July 13, 2021, Reuters


3.英国政府:交通脱炭素化計画を発表

7月14日、英国政府は「交通脱炭素化計画」を発表したところ、政府が議会にあてたメッセージの概要は以下のとおり。①交通は英国国内で最大のGHG排出源であり、陸上交通だけでも2019年の実績では、英国のGHG排出総量の1/4を占める。②英国政府は既に2020年3月に「交通の脱炭素化:目標の設定」というガイダンスを発表し、交通の脱炭素化計画とすべての交通分野で炭素中立を実現することを明確にしている。③2020年3月以来、イングランドにおいて300件以上のサイクリング・ウォーキング事業に対し、既に20億ポンドを投資し、バスのネットワークも根本的に改革し、Great British Railwaysをより使いやすくするよう、ネットワークを拡大し電化を促進している。④本日発表した計画では、さらに、すべての新しい自動車を遅くとも2040年までにゼロエミッション化し、国内航空の炭素中立を2040年までに、鉄道網の炭素中立を2050年までに達成し、海運の脱炭素化のイニシアティブをとることを表明した。⑤中央政府はさらに自動車の脱炭素化の先陣を切るため、約4万台の公用車をすべてゼロエミッション車に切り替える目標年次を2027年に前倒しにした。

原文

July 2021, 英国政府


4.中国:7月16日に排出権取引市場を始動の見込み

世界最大のCO₂排出国である中国は、2030年までにCO₂の排出を減少に転じ、2060年までに炭素中立を達成するために、新たに排出権取引制度(ETS)を7月16日に開始する予定だが、各企業が排出するCO₂の量の透明性の確保の問題もあり、これまで実施が何度も延期されてきた。

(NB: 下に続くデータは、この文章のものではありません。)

-- ==== Sys2Proof/Tests/Slice0.lean ====
section
/-!
SUPPORT. Tests: ill-formed commands that `WellFormed` refuses, worked examples of the manual, and for every
statement with hypotheses a concrete state and operands that meet them, at the boundaries of its clauses.
-/

namespace Sys2Proof.Machine

open Sys2Proof

/-! ### Small states -/

/-- The state a command leaves. -/
def after (c : Instr) (s : State) : State :=
  match exec c s with
  | .next t => t
  | _ => s

/-- The part in WATCH, otherwise as after reset. -/
def watching : State := { State.reset with site := { State.reset.site with mode := .watch } }

/-- A state with one detector replaced. -/
def withDetector (d : Det) (x : Detector) (s : State) : State := s.alterDetector d (fun _ => x)

/-- A detector whose next uncovering edge ends a crossing with time 700. -/
def leaving : Dir → Detector
  | .east => ⟨.oneE, some .west, some 700, none, .inService⟩
  | .west => ⟨.oneW, some .east, some 700, none, .inService⟩

/-- A detector with a wheel standing over it. -/
def covered : Detector := ⟨.both, some .west, none, none, .inService⟩

/-- A state with train 1 open in buffer 0. -/
def withTrain (r : TrainRecord) (axles : List AxleEntry) (s : State) : State :=
  { s with tt := { s.tt with
      tracker := .opened
      trainNumber := 1
      buffers := alter s.tt.buffers 0 (fun b =>
        { b with state := .opened, record := { r with number := 1 }, axles := axles }) } }

/-- A state with train 1 open as a count-only train. -/
def withCountOnly (r : TrainRecord) (s : State) : State :=
  { s with tt := { s.tt with
      tracker := .opened, trainNumber := 1, countOnly := some ⟨{ r with number := 1 }, none⟩ } }

/-- `OpenTrain` of a train in buffer 0, in words that `decide` reads. -/
abbrev OpenInBuffer (s : State) (r : TrainRecord) (axles : List AxleEntry) : Prop :=
  s.tt.tracker = .opened ∧ (∀ a : Fin 4, (s.buffer a).state = .opened ↔ a = 0) ∧ s.tt.countOnly = none ∧
    (s.buffer 0).record = r ∧ (s.buffer 0).axles = axles

theorem openInBuffer_iff (s : State) (r : TrainRecord) (axles : List AxleEntry) :
    OpenInBuffer s r axles ↔ s.OpenTrain (some 0) r axles := Iff.rfl

/-- `OpenTrain` of a count-only train, in words that `decide` reads. -/
abbrev OpenCountOnly (s : State) (r : TrainRecord) : Prop :=
  s.tt.tracker = .opened ∧ (∀ a : Fin 4, (s.buffer a).state ≠ .opened) ∧ s.tt.countOnly.map (·.record) = some r ∧
    ([] : List AxleEntry) = []

theorem openCountOnly_iff (s : State) (r : TrainRecord) :
    OpenCountOnly s r ↔ s.OpenTrain none r [] := Iff.rfl

/-- A state with one buffer in a given state, holding a given train. -/
def withBuffer (b : Fin 4) (st : BufferState) (train : Word) (s : State) : State :=
  s.alterBuffer b (fun x => { x with state := st, record := { x.record with number := train } })

/-- A record with `f` axles past the gate out of `n` entries, `x` of them past the exit gate. -/
def counts (n f x : Nat) : TrainRecord := { TrainRecord.blank with entries := n, f := f, x := x }

/-- An axle entry on run 1 with T1 and T2. -/
def axle : AxleEntry := AxleEntry.created .entered ⟨1, some 100, some 400, none, false, false⟩

/-- A state with an order of a kind and arguments RUNNING in slot 3. -/
def ordering (kind a1 a2 a3 : Word) (s : State) : State :=
  { s with ou := { s.ou with
      slots := alter s.ou.slots 3 (fun x => { x with state := .running, ticket := 9 })
      running := some ⟨3, kind, a1, a2, a3, 0, 0⟩ } }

中国でETSが導入されれば、既存のEU ETSの規模を抜き去り、取引量で世界最大の市場となる見込み。中国のETSはもともと習主席が2015年末にパリ協定に署名するのに先立ち表明され、試験的に地方市場がいくつか開設され、昨年半ばまでに約4億トンの排出権が取引された。ETSはまず2千か所以上の発電所に適用され、その後、セメント・鉄鋼・アルミニウムなどのエネルギー多消費型の産業に適用が順次拡大される見込み。CO₂排出量を正確に把握するのが最も重要で、過去数年にわたり、排出量の報告と検証作業の試行が実施されたが、排出量は実測値ではなく、発電量に基づいてCO₂排出量が見なされることとなる。